Hope to see you all then

Mark

who's comming then [smiley=mexicanwave.gif]

So far we have ........................

1. Conlechi
2. ttjay
3. Kegman + 1
4. 05prey
5. yellow peril + 1
6. dogsoldier20 + 1
7. bagsey
8. Lee_TTC
9. Major Problem + 1
10. Kingmuppet
11. AxlFoley
12. craigliverpool
13. chappers51
14. G12MO X
15. WAZ_TT
16. HunTTy
17. chrishTT
18. Rhod_TT
19. Blackdragon
20. Cass TT

Those who are eating (confirmed) [smiley=chef.gif] [smiley=chef.gif]

Conlechi 
HunTTY
Kegman + 1
dogsoldier20 + 1
yellow peril + 1
Cass TT 
blackdragon
Kingmuppet + 1
Rhod TT + 1
Major Problem + 1

14 so far , need to confim Fri Evening to book tables and need to know who will want Sunday Roast


----------



## ttjay (Apr 18, 2007)

should be ok for this Mark


----------



## Kegman (Aug 4, 2007)

hope to be there for my 1st time, look forward t meeting you all


----------



## O5prey (Oct 30, 2006)

If the boss is willing ... might even have my new wheels by then   
No promises though as she is now overdue by 2 days!!

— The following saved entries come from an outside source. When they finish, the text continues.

-- ==== Sys2Proof/Machine/Counting.lean ====
section
/-! DEFINITION. The Counting Engine (chapters 3 to 5): axle events, head class changes, settle timers, occupancy history, performed resets,
and the event rings that applied events are handed to (R56, R177). -/

namespace Sys2Proof.Machine

/-! ### Counts and states -/

/-- The delta of a term is +1 when its sense matches the direction (R44). -/
def countsIn (sense : Sense) (dir : Dir) : Bool :=
  match sense, dir with
  | .inOnN, .n => true
  | .inOnN, .r => false
  | .inOnR, .n => false
  | .inOnR, .r => true

/-- The largest count (R45). -/
def maxCount : Nat := 2047

/-- The settle timer of a section that enters SETTLING starts at once if every bounding head is FREE in the view (R65, R67). -/
def startSettle (free : Bool) : Option Nat := if free then some 0 else none

/-- A section counted in by an event at a detection point (R47, R49, R51, R52). -/
def Sect.countIn (d : DP) (x : Sect) : Sect :=
  match x.state with
  | .clear => { x with state := .occupied, count := 1, settle := none }
  | .settling => { x with state := .occupied, count := 1, settle := none }
  | .occupied => if x.count < maxCount then { x with count := x.count + 1 } else x.raise .saturation (some d)
  | .sweeping => if x.count < maxCount then { x with count := x.count + 1 } else x.raise .saturation (some d)
  | .restoring => { x with state := .sweeping, count := 1 }
  | .disturbed => { x with count := min (x.count + 1) maxCount }

/-- A section counted out by an event at a detection point (R48, R50, R51, R52). -/
def Sect.countOut (d : DP) (free : Bool) (x : Sect) : Sect :=
  match x.state with
  | .clear => x.raise .underflow (some d)
  | .settling => x.raise .underflow (some d)
  | .occupied =>
    if 2 ≤ x.count then { x with count := x.count - 1 }
    else { x with state := .settling, count := 0, settle := startSettle free }
  | .sweeping =>
    if 2 ≤ x.count then { x with count := x.count - 1 }
    else { x with state := .settling, count := 0, settle := startSettle free }
  | .restoring => x.raise .sweepUnderflow (some d)
  | .disturbed => { x with count := x.count - 1 }

/-! ### Occupancy history -/

/-- How many slots the stored flags have aged: the smaller of e and 8 (R92, R93). -/
def slotsAged (counter stamp : BitVec 16) : Nat := min (counter - stamp).toNat 8

/-- The history view, slot k in bit k (R93). -/
def Sect.historyView (counter : BitVec 16) (x : Sect) : BitVec 8 := x.flags <<< slotsAged counter x.histStamp

/-- The history update of an applied event (R92). -/
def Sect.touchHistory (counter : BitVec 16) (x : Sect) : Sect :=
  { x with flags := x.historyView counter ||| 1#8, histStamp := counter }

/-! ### Axle events -/

/-- One term of an applied event acts on its section: count and state, history, the RCU's record, CHANGE and SELECTED, in the order of
R43 and R53. An unused section is touched by no event (R60; log 20). -/
def State.applyTerm (d : DP) (dir : Dir) (s : State) (t : Term) : State :=
  let k := t.sect
  if s.used k then
    let x := s.sects[k]
    let y := if countsIn t.sense dir then x.countIn d else x.countOut d (s.viewFree k)
    let s1 := (s.setSect k (y.touchHistory s.periodCounter)).dropRecord k
    let s2 := if y.state ≠ x.state then s1.askEach .change fun l => s.supervises l k else s1
    if t.notify then s2.askEach .selected fun l => s.supervises l k else s2
  else s

/-- The records a ring holds at most (R177). -/
def ringSize : Nat := 64

/-- A ring is offered an applied event: it takes the record with the next sequence number or drops it (R177). -/
def Sup.offer (e : AxleEvent) (x : Sup) : Sup :=
  let y := { x with seq := x.seq + 1#8 }
  if ringSize ≤ x.ring.length ∨ (∃ r ∈ x.ring, r.seq = x.seq) then Sup.setNotice .ringGap { y with gap := true }
  else
    let z := { y with ring := x.ring ++ [⟨x.seq, e.dp, e.dir, e.stamp⟩] }
    if x.ring.length = 32 then z.setNotice .ringHalf else z

/-- The hand-off of an applied event to the rings of the routing set (R56). -/
def State.handOff (s : State) (e : AxleEvent) (on : LinkSet) : State :=
  let s := if on.sl0 then { s with lc0 := s.lc0.offer e } else s
  if on.sl1 then { s with lc1 := s.lc1.offer e } else s

/-- Steps 2 and 3 of an applied event: every term, first to last, then the rings (R43). An altered entry that passes its check by chance and
names one section in two terms moves that section twice (DESIGN CHOICE, log 32). -/
def State.applyEvent (s : State) (e : AxleEvent) (terms : List Term) : State :=
  (terms.foldl (State.applyTerm e.dp e.dir) s).handOff e s.routing[e.dp]

/-- An event taken in COUNTING: the lookup with its one or two verified reads, the application, and the halt causes MAP_HARD and
SOFT_LIMIT at the end (R36 to R39, R43, R126, R127, R134). -/
def State.applyAxle (s : State) (e : AxleEvent) (read1 read2 : MapRead) : State :=
  if s.readPasses e.dp read1 then s.applyEvent e (s.readEntry e.dp read1).1.terms
  else if s.readPasses e.dp read2 then
    let t := { s with softErrors := s.softErrors + 1 }.applyEvent e (s.readEntry e.dp read2).1.terms
    if s.image.globals.softLimit ≤ t.softErrors then t.raiseHalt .softLimit else t
  else s.raiseHalt .mapHard

/-- The Counting Engine takes the oldest record of a head, an axle event, and applies or discards it (R42, R62). -/
def State.takeAxle (s : State) (d : DP) (read1 read2 : MapRead) : State :=
  match s.heads[d].outbox with
  | .axle e :: rest =>
    let t := s.setHead d { s.heads[d] with outbox := rest }
    if t.mode = .counting then t.applyAxle e read1 read2 else t
  | .classChange _ :: _ => s
  | [] => s

/-! ### Class changes -/

/-- A bounding head leaves FREE (R70, R71). -/
def Sect.leaveFree (x : Sect) : Sect :=
  match x.state with
  | .clear => { x with state := .settling, settle := none }
  | .settling => { x with settle := none }
  | .occupied => x
  | .disturbed => x
  | .restoring => x
  | .sweeping => x

/-- A bounding head becomes FREE, and every bounding head is FREE or not (R72). -/
def Sect.becomeFree (free : Bool) (x : Sect) : Sect :=
  if x.state = .settling ∧ x.settle = none then { x with settle := startSettle free } else x

/-- A section is in a head's bounding sets (R31). -/
def State.bounds (s : State) (d : DP) (k : SectNo) : Bool := decide (d ∈ s.bounding[k])

/-- A class change taken into the view acts on each section of the head's bounding sets (R62, R71 to R73). -/
def State.applyClass (s : State) (d : DP) (c : HeadClass) : State :=
  let s := { s with view := s.view.set d c }
  match c with
  | .notFree => s.changeSects fun k x => if s.bounds d k then x.leaveFree else x
  | .free => s.changeSects fun k x => if s.bounds d k then x.becomeFree (s.viewFree k) else x
  | .fault => s.raiseOn .headFault (some d) (s.bounds d)

/-- The Counting Engine takes the oldest record of a head, a class change (R62). -/
def State.takeClass (s : State) (d : DP) : State :=
  match s.heads[d].outbox with
  | .classChange c :: rest => (s.setHead d { s.heads[d] with outbox := rest }).applyClass d c
  | .axle _ :: _ => s
  | [] => s

/-! ### Timers of the Counting Engine -/

/-- The settle time of a section in milliseconds (R64). -/
def State.settleTime (s : State) (k : SectNo) : Nat :=
  s.image.globals.settleBase * 100 + s.image.sects[k].settleExt * 100

/-- A running settle timer has reached the settle time (R66). -/
def State.settleDue (s : State) (k : SectNo) : Bool :=
  match s.sects[k].settle with
  | some e => decide (s.settleTime k ≤ e)
  | none => false

/-- The expiry of a settle timer: the section enters CLEAR (R66). -/
def State.takeSettle (s : State) (k : SectNo) : State :=
  if s.settleDue k then
    s.changeSects fun j x => if j = k then { x with state := .clear, count := 0, settle := none } else x
  else s

/-- The history period in ticks (R89). -/
def State.periodTicks (s : State) : Nat := 2 ^ s.image.globals.histExp * 1000

/-- The expiry of the period timer, which runs while an image is in force (R89, R90). -/
def State.takePeriod (s : State) : State :=
  if s.inForce.isSome && decide (s.periodTicks ≤ s.periodTimer) then
    { s with periodTimer := 0, periodCounter := s.periodCounter + 1#16 }
  else s

/-! ### Performed resets -/

/-- The Counting Engine performs a reset and asks for CHANGE (R81 to R83). -/
def State.performReset (s : State) (kind : ResetKind) (k : SectNo) : State :=
  let x := s.sects[k]
  let y : Sect :=
    match kind with
    | .direct =>
      { x with state := .settling, count := 0, cause := .none, causeDP := none, settle := startSettle (s.viewFree k) }
    | .prep => { x with state := .restoring, count := 0, cause := .none, causeDP := none, settle := none }
  (s.setSect k y).askEach .change fun l => s.supervises l k

/-! ### Meanings -/

/-- AXLE_EVENT (R43). -/
def execAxleEvent (d : DP) (read1 read2 : MapRead) (s : State) : Out := .next (s.takeAxle d read1 read2)

/-- HEAD_CLASS_CHANGE (R62). -/
def execHeadClassChange (d : DP) (s : State) : Out := .next (s.takeClass d)

/-- SETTLE_EXPIRY (R66). -/
def execSettleExpiry (k : SectNo) (s : State) : Out := .next (s.takeSettle k)

/-- HISTORY_PERIOD_EXPIRY (R90). -/
def execHistoryPeriodExpiry (s : State) : Out := .next s.takePeriod

end Sys2Proof.Machine
end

Conlechi - Haven't you got the eibach / fsd set-up - can I have a ride?


----------



## yellow peril (Jun 23, 2007)

Hi Mark sounds good im sure i will be there


----------



## dogsoldier20 (Dec 3, 2006)

Count me in Mark, hope the sun shines for us this time though. 

Rhys.


----------



## bagseye (Dec 23, 2006)

see what i can do


----------



## Lee_TTC (Aug 6, 2007)

Yeah I'm interested, my cars very standard at the moment though (only had it a few weeks)


----------



## Major Problem (Jan 9, 2007)

Oh go on then, if I really must! 

Remap will be in by then. :twisted:


----------



## kingmuppet (Jul 21, 2007)

fingers crossed I'll have one by then so would be nice to meet fellow owners.

regards Richard.


----------



## conlechi (May 6, 2006)

Looking good so far guys 8)


----------



## head_ed (Dec 10, 2002)

Lol,

I promise I am not trying to avoid you mate - but I am in Cuba then!

Maybe next time(!)

Mart.


----------



## conlechi (May 6, 2006)

head_ed said:


> Lol,
> 
> I promise I am not trying to avoid you mate - but I am in Cuba then!
> 
> ...


Hi Mart,

not to worry mate

Was a couple of cars behind you the other day mate , car was looking clean and shiney 8)

Mark


----------



## AxlFoley (Mar 26, 2005)

Thanks for letting me know about this, my forum attendance has been low lateley.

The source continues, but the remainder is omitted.